The Alon exchanged meaningful glances.
“We thought it might be something like that – although I was curious to see how you do an animal sacrifice. No matter. Ghost Rock? Yes, that would be sufficient to give awareness to your toys. But dangerous, Minalan. You don’t realize how dangerous,” he warned.
“Aye,” sighed the old Karshak heavily. “That stuff is trouble. The legacy of times long past, when the sun was new and the mountains young. Some not even formed yet. Aye, we’ve come across such deposits before, and the wise avoid them.”
“Well, humans do have some facility with enneagrammatic magic, owing to their odd collective subconsciousness,” Onranion pointed out. “Their awareness doesn’t bleed away so easily in the context of such endeavors.
“But that only mitigates the danger,” Azhguri said, shaking his head. “The issue isn’t their capacity for madness – which is vast – but their foolishness in unleashing powers they don’t understand on the world!”
“Oh, posh!” Onranion dismissed with a wave of his long fingers. “We do that sort of thing all the time, all of us. Who was responsible for bringing dragons into this world
, after all?”
“Yes, thanks for that!” the Karshak said, bitterly. The Stone Folk and the Iron Folk had always been special targets of the beasts, in the Alka Alon legends. “What the hell did my people ever do?”
“Unleash the Beldurrazeko on the world?” he asked, an eyebrow raised accusingly.
“Oh . . . that,” Azhguri said, suddenly looking away, guilty and ashamed. “It seemed like a good idea at the time.”
“As did the dragons,” agreed the Alkan spellsinger. “Both our races have learned a valuable lesson in humility, after indulging in tragic explorations that led to horrific catastrophe. Its high time humanity had its turn.”
“What exactly are you proposing?” I asked, still confused. I had no idea what a Beldurrazeko even was.

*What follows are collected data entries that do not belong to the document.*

/-- A flag-setting instruction leaves in COND the flag of what its destination reads as. -/
theorem cond_of_setsFlags (hs : i.setsFlags = true) (h : exec i s = .next t) :
    ∃ dr, i.writesReg? = some dr ∧ t.cond = flagOf (t.reg dr) := by
  obtain ⟨dr, r, hw, he⟩ := exec_of_setsFlags i s hs
  cases he.symm.trans h
  exact ⟨dr, hw, by rw [writeResult_cond, reg_writeResult_same]⟩

/-- An instruction that is neither flag-setting nor TRAP leaves COND: it sets the PC, links and sets the PC, or stores. -/
theorem cond_of_not_setsFlags (hs : i.setsFlags = false) (ht : ∀ high4 vec, i ≠ .trap high4 vec)
    (h : exec i s = .next t) : t.cond = s.cond := by
  obtain ⟨dr, r, hflags, -, -, -⟩ | ⟨target, -, -, -, rfl⟩ | ⟨target, -, -, -, rfl⟩ | ⟨a, v, -, -, -, rfl⟩ |
    ⟨high4, vec, writes, hi, -, -⟩ := exec_next i s t h
  · simp [hs] at hflags
  · simp
  · simp
  · simp
  · exact absurd hi (ht high4 vec)

/-- TRAP leaves COND where the reply writes none. -/
theorem cond_of_trap {high4 : BitVec 4} {vec : BitVec 8} {writes : List StoreWrite}
    (hreply : s.advance.nextTrapReply (encode (.trap high4 vec)) = .returns writes .goOn)
    (hw : ∀ f, .cond f ∉ writes) (h : exec (.trap high4 vec) s = .next t) : t.cond = s.cond := by
  obtain ⟨writes', hreply', rfl⟩ := trapDelegate_next _ _ _ h
  cases hreply.symm.trans hreply'
  exact applyWrites_cond _ _ hw

end

/-- Settles O21: one law of COND per kind of instruction, and the reserved rows raise the engine fault where they stand. -/
theorem flagPolicyOfInstructions : Obligations.FlagPolicyOfInstructions := by
  refine ⟨fun i s t h => ⟨fun hs => cond_of_setsFlags hs h, fun hs ht => cond_of_not_setsFlags hs ht h, ?_⟩,
    fun _ s => ⟨⟨_, engineFault_eq _ s⟩, ⟨_, engineFault_eq _ s⟩⟩⟩
  rintro high4 vec rfl writes hreply hw
  exact cond_of_trap hreply hw h

/-! ### The step by the opcode at the PC (R103) -/

/-- Settles O18: the word at the PC is the one fetched. -/
theorem stepRunsDecodedInstruction : Obligations.StepRunsDecodedInstruction := by
  intro s i h
  rw [step, State.fetch, h]

theorem reservedOpcode_iff (op : BitVec 4) : reservedOpcode op = true ↔ op = 0x8#4 ∨ op = 0xD#4 := by
  simp [reservedOpcode]

/-- Settles O24: a word that decodes to TRAP or to a reserved row has its opcode; all others complete. -/
theorem liveWordsContinue : Obligations.LiveWordsContinue := by
  intro s htrap hlive
  obtain ⟨h8, hD⟩ := reservedWordsByOpcode s.fetch
  have hres : ¬ reservedOpcode s.nextOpcode = true := by simp [hlive]
  rw [reservedOpcode_iff, not_or] at hres
  exact exec_completes _ s (fun _ _ hi => htrap (opcode_of_decode_trap hi))
    fun low => ⟨fun hi => hres.1 (h8.1 ⟨low, hi⟩), fun hi => hres.2 (hD.1 ⟨low, hi⟩)⟩

/-- A TRAP step hands the dispatcher the whole word and the state with the advanced PC (R180). -/
theorem step_of_trap {s : State} (h : s.nextOpcode = 0xF#4) : step s = trapDelegate s.fetch s.advance := by
  rw [step, decode_trap _ h]
  exact congrArg (trapDelegate · s.advance) (place_high4Vect8 h)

“What he’s suggesting is that you find within your Ghost Rock some ancient horror who hasn’t seen the light of day for millions of years, pull its enneagram out, and slap it into the Snowflake,” explained Azhguri. “Which is the most foolhardy and suicidal idea these ears have ever heard.”
“Yet it would nicely solve the thaumaturgical problem, if you could integrate the enneagram into the matrix and manage to keep it there. That would take power, too . . . but once the centerpoint was captured, there would be no real issue, because the power is pouring through the centerpoint, which is, in fact, still at the center of the Snowflake.”

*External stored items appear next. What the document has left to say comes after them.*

-- ==== Sys2Proof/Machine/Registers.lean ====
section
/-! DEFINITION. Transactions on CMD, STATUS, CTRL, INFO and the reserved offsets (10_state.md R37 to R40;
20_memory.md R65; 30_encoding.md R102). -/

namespace Sys2Proof.Machine

/-- RD_CMD returns 0 (R37). -/
def execRdCmd (s : State) : Host.Outcome State Fault Refusal := .next (s.returns 0)

/-- WR_CMD decodes the word as a command; the busy test comes first (R102). -/
def execWrCmd (v : Word) (s : State) : Host.Outcome State Fault Refusal :=
  if s.status.busy then .next (s.raise .busy true)
  else
    match decodeCommand v with
    | .ok c => execCommand c s
    | .error _ => .next (s.raise .illegal true)

/-- RD_STATUS (R38). -/
def execRdStatus (s : State) : Host.Outcome State Fault Refusal := .next (s.returns s.status.word)

/-- WR_STATUS: write 1 to clear, never refused (R38). -/
def execWrStatus (v : Word) (s : State) : Host.Outcome State Fault Refusal := .next (s.acknowledge v).acked

/-- RD_CTRL (R39). -/
def execRdCtrl (s : State) : Host.Outcome State Fault Refusal := .next (s.returns s.ctrl.word)

/-- WR_CTRL, never refused (R39). -/
def execWrCtrl (v : Word) (s : State) : Host.Outcome State Fault Refusal :=
  .next { s with ctrl := ctrlOfWord v }.acked

/-- RD_INFO (R40). -/
def execRdInfo (s : State) : Host.Outcome State Fault Refusal := .next (s.returns infoWord)

/-- WR_INFO is ignored (R40). -/
def execWrInfo (_v : Word) (s : State) : Host.Outcome State Fault Refusal := .next s.acked

/-- RD_RSVD_LO returns 0 (R65). -/
def execRdRsvdLo (_off : Offset) (s : State) : Host.Outcome State Fault Refusal := .next (s.returns 0)

/-- WR_RSVD_LO is ignored (R65). -/
def execWrRsvdLo (_off : Offset) (_v : Word) (s : State) : Host.Outcome State Fault Refusal := .next s.acked

/-- RD_RSVD_HI returns 0 (R65). -/
def execRdRsvdHi (_off : Offset) (s : State) : Host.Outcome State Fault Refusal := .next (s.returns 0)

/-- WR_RSVD_HI is ignored (R65). -/
def execWrRsvdHi (_off : Offset) (_v : Word) (s : State) : Host.Outcome State Fault Refusal := .next s.acked

end Sys2Proof.Machine
end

“You think that would be enough to keep the enneagram stable?” I asked, realizing that what he suggested was, indeed, thaumaturgically sound.

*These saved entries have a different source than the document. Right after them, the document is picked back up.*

/-- A legal write outside CMD, while idle, changes the window at its own offset alone, and draws no value. -/
theorem Effect.legal_write {s t : State} {td : Td} {v : Word} (h : Effect s (.bus ⟨td, v⟩) t) (hlegal : tdLegal td = true)
    (hwrite : tdWe td = true) (hcmd : tdOff td ≠ 0x00#8) (hidle : s.status.busy = false) :
    t.draws = s.draws ∧ ∀ off, off ≠ tdOff td → t.window off = s.window off := by
  cases h with
  | wrStatus =>
    simp only [tdOff_writeTd]
    exact ⟨rfl, fun off hoff => State.window_congr (fun h => absurd h hoff) (fun _ => rfl) (fun _ => rfl) (fun _ => rfl)⟩
  | wrCtrl =>
    simp only [tdOff_writeTd]
    exact ⟨rfl, fun off hoff => State.window_congr (fun _ => rfl) (fun h => absurd h hoff) (fun _ => rfl) (fun _ => rfl)⟩
  | wrH i =>
    simp only [tdOff_writeTd]
    exact ⟨rfl, fun off hoff => State.window_congr (fun _ => rfl) (fun _ => rfl) (readH_set_of_offset_ne rfl hoff) (fun _ => rfl)⟩
  | wrM j =>
    simp only [tdOff_writeTd]
    exact ⟨rfl, fun off hoff => State.window_congr (fun _ => rfl) (fun _ => rfl) (fun _ => rfl) (readM_set_of_offset_ne rfl hoff)⟩
  | ignored => exact ⟨rfl, fun _ _ => rfl⟩
  | access _ _ hl => simp [hlegal] at hl
  | refusedWrite _ _ hbusy => simp [hidle] at hbusy
  | read _ _ _ hw => simp [hwrite] at hw
  | draw => simp at hwrite
  | illegal | nop | init | compress | zeroize => simp at hcmd

/-- Settles O23, from `Effect.legal_write`; no event touches the events to come. -/
theorem legalWriteChangesOneOffset : Obligations.LegalWriteChangesOneOffset := by
  intro td v s hlegal hwrite hcmd hidle
  obtain ⟨t, ht, heffect⟩ := takeEvent_effect (.bus ⟨td, v⟩) s
  obtain ⟨hdraws, hwindow⟩ := heffect.legal_write hlegal hwrite hcmd hidle
  exact ⟨t, ht, heffect.inputs, hdraws, fun off _ => hwindow off⟩

/-! ## A read after a write -/

/-- A read of CTRL returns bits 1:0 of the word written (10_state.md R39). -/
theorem word_ctrlOfWord (v : Word) : (ctrlOfWord v).word = v &&& 3#32 := by
  apply BitVec.eq_of_getLsbD_eq
  intro k hk
  rw [Ctrl.getLsbD_word, BitVec.getLsbD_and]
  match k with
  | 0 | 1 => simp [ctrlOfWord]
  | k + 2 =>
    have hhigh : ∀ n < 30, (3#32).getLsbD (n + 2) = false := by decide
    simp [hhigh k (by omega)]

/-- The words of a vector after a write of one. -/
theorem getElem_set_fin {n : Nat} (x : Vector Word n) (i k : Fin n) (v : Word) :
    (x.set i v)[k] = if k = i then v else x[k] := by
  simp [Vector.getElem_set, Fin.ext_iff, eq_comm]

/-- Settles O24: the write is the model's of an idle state, and the read returns the word of the vector it left. -/
theorem readAfterWriteSeesTheWrite : Obligations.ReadAfterWriteSeesTheWrite := by
  intro v s t hidle
  refine ⟨fun i k hwrite => ?_, fun j k hwrite => ?_, fun hwrite => ?_⟩
  · rw [exec_wrH, hidle] at hwrite
    cases hwrite
    rw [← getElem_set_fin, exec_rdH]
    simp [hidle, State.returns]
  · rw [exec_wrM, hidle] at hwrite
    cases hwrite
    rw [← getElem_set_fin, exec_rdM]
    rfl
  · rw [exec_wrCtrl] at hwrite
    cases hwrite
    rw [← word_ctrlOfWord, exec_rdCtrl]
    rfl

/-! ## The host's accesses -/

/-- An access of fewer than 4 bytes does not enable all four lanes (log entry 6). -/
theorem byteEnables_narrow (addr : Nat) {n : Nat} (hn : n < 4) : byteEnables addr n ≠ 0b1111#4 := by
  have hlanes : ∀ n < 4, ∀ k < 4, BitVec.ofNat 4 ((2 ^ n - 1) <<< k) ≠ 0b1111#4 := by decide
  rw [byteEnables, if_neg (Nat.ne_of_lt hn)]
  exact hlanes n hn _ (Nat.mod_lt _ (by decide))

/-- What the port is given of an access of any size but 4 is an access error (R64). -/
theorem takeEvent_portAccess_of_ne_four (write : Bool) (addr : Nat) {n : Nat} (hn : n ≠ 4) (v : Word) (s : State) :
    takeEvent (portAccess write addr n v) s = .next (s.raise .access write) := by
  rw [portAccess]
  split_ifs with hwide
  · exact takeEvent_wide write s
  · obtain ⟨hbe, hwe, -⟩ := makeTd_fields (byteEnables addr n) write (windowOffset addr)
    have hillegal : tdLegal (makeTd (byteEnables addr n) write (windowOffset addr)) = false :=
      (tdLegal_eq_false_iff _).mpr (.inr (by rw [hbe]; exact byteEnables_narrow addr (by omega)))
    rw [takeEvent_illegal hillegal, hwe]

/-- Settles O26: an access is delivered if it starts in the window (`inWindow_iff`), and its size decides the rest. -/
theorem onlyFourByteAccessesAreLegal : Obligations.OnlyFourByteAccessesAreLegal := by
  intro write addr n v s
  refine ⟨fun hlow hhigh hsize => ?_, fun hout => ?_, fun off => memAccess_word write off v⟩
  · exact ⟨_, if_pos ((inWindow_iff addr).mpr ⟨hlow, hhigh⟩), takeEvent_portAccess_of_ne_four write addr hsize v s⟩
  · have hnot : ¬ inWindow addr = true := by
      rw [inWindow_iff]
      omega
    exact if_neg hnot

end Sys2Proof.Machine
end

section
/-! PROOFS. What every step keeps: that BUSY and DONE are apart, that it answers a next state (60_exceptions.md R250), who writes H
and M (10_state.md R31, R34), and that a transaction within the hazard rules raises nothing (70_reset_and_hazards.md R285, R286). -/

namespace Sys2Proof.Machine

open Sys2Proof.Laws

/-! ## BUSY and DONE -/

/-- BUSY rises in an acceptance, which clears DONE, and DONE rises in a completion, which clears BUSY. -/
theorem StatusRule.busy_done_apart {σ τ : Status} {e : Event} (h : StatusRule σ e τ)
    (hapart : ¬ (σ.busy = true ∧ σ.done = true)) : ¬ (τ.busy = true ∧ τ.done = true) := by
  rintro ⟨hbusy, hdone⟩
  rcases h.busy.mp hbusy with haccepts | ⟨hwasBusy, hengine, -⟩
  · rcases h.done.mp hdone with ⟨hwasBusy, -⟩ | ⟨-, -, hnot, -⟩
    · simp [haccepts.1] at hwasBusy
    · exact hnot haccepts
  · rcases h.done.mp hdone with ⟨-, he⟩ | ⟨hwasDone, -⟩
    · exact hengine he
    · exact hapart ⟨hwasBusy, hwasDone⟩

/-- Settles O48: every step follows the columns of R38 (`Effect.statusRule`), and they keep the two bits apart. -/
theorem stepKeepsBusyAndDoneApart : Obligations.StepKeepsBusyAndDoneApart := by
  intro s t hinv hstep
  exact (effect_of_step hstep).statusRule.busy_done_apart hinv

/-- Settles O47: both bits are 0 in the reset state. -/
theorem resetMeetsTheInvariant : Obligations.ResetMeetsTheInvariant := fun ⟨hbusy, _⟩ => Bool.false_ne_true hbusy

/-- Settles O31: every event answers a next state, whatever the state (`step_effect`). -/
theorem everyStepAnswersNext : Obligations.EveryStepAnswersNext := by
  intro s
  obtain ⟨t, ht, -⟩ := step_effect s
  exact ⟨t, ht⟩

/-! ## The writers of H and M -/

/-- The effects that change H (R31). -/
theorem Effect.changes_h {s t : State} {e : Event} (h : Effect s e t) (hne : t.h ≠ s.h) :
    (e = .engine ∧ s.status.busy = true) ∨ (∃ d, e = .reset d) ∨
    (s.status.busy = false ∧
      ((∃ (i : Fin 8) (v : Word), e = .bus ⟨writeTd (offsetOfH i), v⟩ ∧ t.h = s.h.set i v) ∨
       ∃ v ∈ [0x00000001#32, 0x00000011#32, 0x00000003#32], e = .bus ⟨0x1F00#13, v⟩)) := by
  cases h with
  | engine =>
    refine .inl ⟨rfl, ?_⟩
    by_contra hidle
    exact hne (by simp [hidle])
  | reset d => exact .inr (.inl ⟨d, rfl⟩)
  | init x hidle => exact .inr (.inr ⟨hidle, .inr ⟨_, by cases x <;> decide, rfl⟩⟩)
  | zeroize hidle => exact .inr (.inr ⟨hidle, .inr ⟨_, by decide, rfl⟩⟩)
  | wrH i v hidle => exact .inr (.inr ⟨hidle, .inl ⟨i, v, rfl, rfl⟩⟩)
  | _ => exact absurd rfl hne

/-- The effects that change M (R34). -/
theorem Effect.changes_m {s t : State} {e : Event} (h : Effect s e t) (hne : t.m ≠ s.m) :
    (∃ d, e = .reset d) ∨
    (s.status.busy = false ∧
      ((∃ (j : Fin 16) (v : Word), e = .bus ⟨writeTd (offsetOfM j), v⟩ ∧ t.m = s.m.set j v) ∨
       e = .bus ⟨0x1F00#13, 0x00000003#32⟩)) := by
  cases h with
  | engine => exact absurd (State.engineTurn_m s) hne
  | reset d => exact .inl ⟨d, rfl⟩
  | zeroize hidle => exact .inr ⟨hidle, .inr rfl⟩
  | wrM j v hidle => exact .inr ⟨hidle, .inl ⟨j, v, rfl, rfl⟩⟩
  | _ => exact absurd rfl hne

/-- Settles O49, from the effects that change H and those that change M. -/
theorem onlyNamedWritersChangeHashAndBlock : Obligations.OnlyNamedWritersChangeHashAndBlock :=
  fun _ _ hstep => ⟨(effect_of_step hstep).changes_h, (effect_of_step hstep).changes_m⟩

/-! ## The hazard rules -/

/-- The rules for host programs, one by one (R63, R285, R286; 30_encoding.md R94). -/
theorem hazardFree_iff (x : Transaction) (s : State) : hazardFree x s = true ↔
    tdLegal x.td = true ∧
    ¬ (s.status.busy = true ∧ tdWe x.td = true ∧ guardedOffset (tdOff x.td) = true) ∧
    ¬ (s.status.busy = true ∧ tdWe x.td = false ∧ tdOff x.td &&& 0xE3#8 = 0x20#8) ∧
    ¬ (tdWe x.td = true ∧ tdOff x.td = 0x00#8 ∧ (decodeCommand x.wdata).isOk = false) := by
  simp [hazardFree, and_assoc, or_assoc, -not_and, not_and_or]

/-- The offsets of H have the pattern of R97. -/
theorem offsetOfH_pattern : ∀ i : Fin 8, offsetOfH i &&& 0xE3#8 = 0x20#8 := by decide

/-- The only transaction that draws a free value is a read of H while busy (10_state.md R32). -/
theorem Effect.draws_of_bus {s t : State} {td : Td} {v : Word} (h : Effect s (.bus ⟨td, v⟩) t)
    (hdraw : ¬ (s.status.busy = true ∧ tdWe td = false ∧ tdOff td &&& 0xE3#8 = 0x20#8)) : t.draws = s.draws := by
  cases h with
  | draw i _ hbusy =>
    rw [tdWe_readTd, tdOff_readTd] at hdraw
    exact absurd ⟨hbusy, rfl, offsetOfH_pattern i⟩ hdraw
  | _ => rfl

/-- Settles O50: the rules exclude the causes of all three error bits (`no_error_bit_set`) and the read that draws. -/
theorem hazardFreeTransactionRaisesNothing : Obligations.HazardFreeTransactionRaisesNothing := by
  rintro ⟨td, v⟩ s hfree
  obtain ⟨hlegal, hrefused, hread, hcmd⟩ := (hazardFree_iff _ _).mp hfree
  obtain ⟨t, ht, heffect⟩ := takeEvent_effect (.bus ⟨td, v⟩) s
  obtain ⟨hacc, hbusy, hill⟩ := no_error_bit_set heffect hlegal hrefused hcmd
  exact ⟨t, ht, heffect.draws_of_bus hread, hill, hbusy, hacc⟩

/-! ## STATUS accesses -/

/-- Settles O17: the bits of a read from `rdStatus_returns_each_bit`; each W1C bit of a write by whether its bit in v is 1. -/
theorem statusReadAndWriteOneToClear : Obligations.StatusReadAndWriteOneToClear := by
  intro v s
  refine ⟨rdStatus_returns_each_bit s, ?_⟩
  have hclear : ∀ b c : Bool, (b && !c) = if c then false else b := by decide
  simp only [exec_wrStatus, State.acknowledge, Status.clear, State.acked, hclear]

end Sys2Proof.Machine
end

section
/-! PROOFS. An error bit blocks nothing (60_exceptions.md R250): what a step does to the rest of the state is a function of the rest of
the state. -/

namespace Sys2Proof.Machine

open Sys2Proof.Laws

/-- The state but for its error bits. -/
def State.sansErrors (s : State) : State :=
  { s with status := { s.status with errIll := false, errBusy := false, errAcc := false } }

/-- A kind of step that neither stops the machine nor looks at the error bits. -/
def IgnoresErrors (f : State → Host.Outcome State Fault Refusal) : Prop :=
  ∀ s, ∃ t u, f s = .next t ∧ f s.sansErrors = .next u ∧ u.sansErrors = t.sansErrors

theorem ignoresErrors_next {f : State → State} (hf : ∀ s, (f s.sansErrors).sansErrors = (f s).sansErrors) :
    IgnoresErrors fun s => .next (f s) := fun s => ⟨f s, f s.sansErrors, rfl, rfl, hf s⟩

/-- A choice by BUSY, which is no error bit. -/
theorem ignoresErrors_ite_busy {f g : State → State} (hf : ∀ s, (f s.sansErrors).sansErrors = (f s).sansErrors)
    (hg : ∀ s, (g s.sansErrors).sansErrors = (g s).sansErrors) :
    IgnoresErrors fun s => .next (if s.status.busy then f s else g s) := by
  refine ignoresErrors_next fun s => ?_
  have hbusy : s.sansErrors.status.busy = s.status.busy := rfl
  rw [hbusy]
  split_ifs
  · exact hf s
  · exact hg s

“It would if you used that other pretty rock on it,” agreed Azhguri. “The stability stone, or whatever you called it.”
“The Amara Stone. You are the ones who named it, remember? So a part of the enneagram would be in the irionite, with the gem, and part would be in the Snowflake.”
“Theoretically speaking, it would be present in both places simultaneously. Depending on the complexity of the enneagram, that could be sufficient to act as an interface.”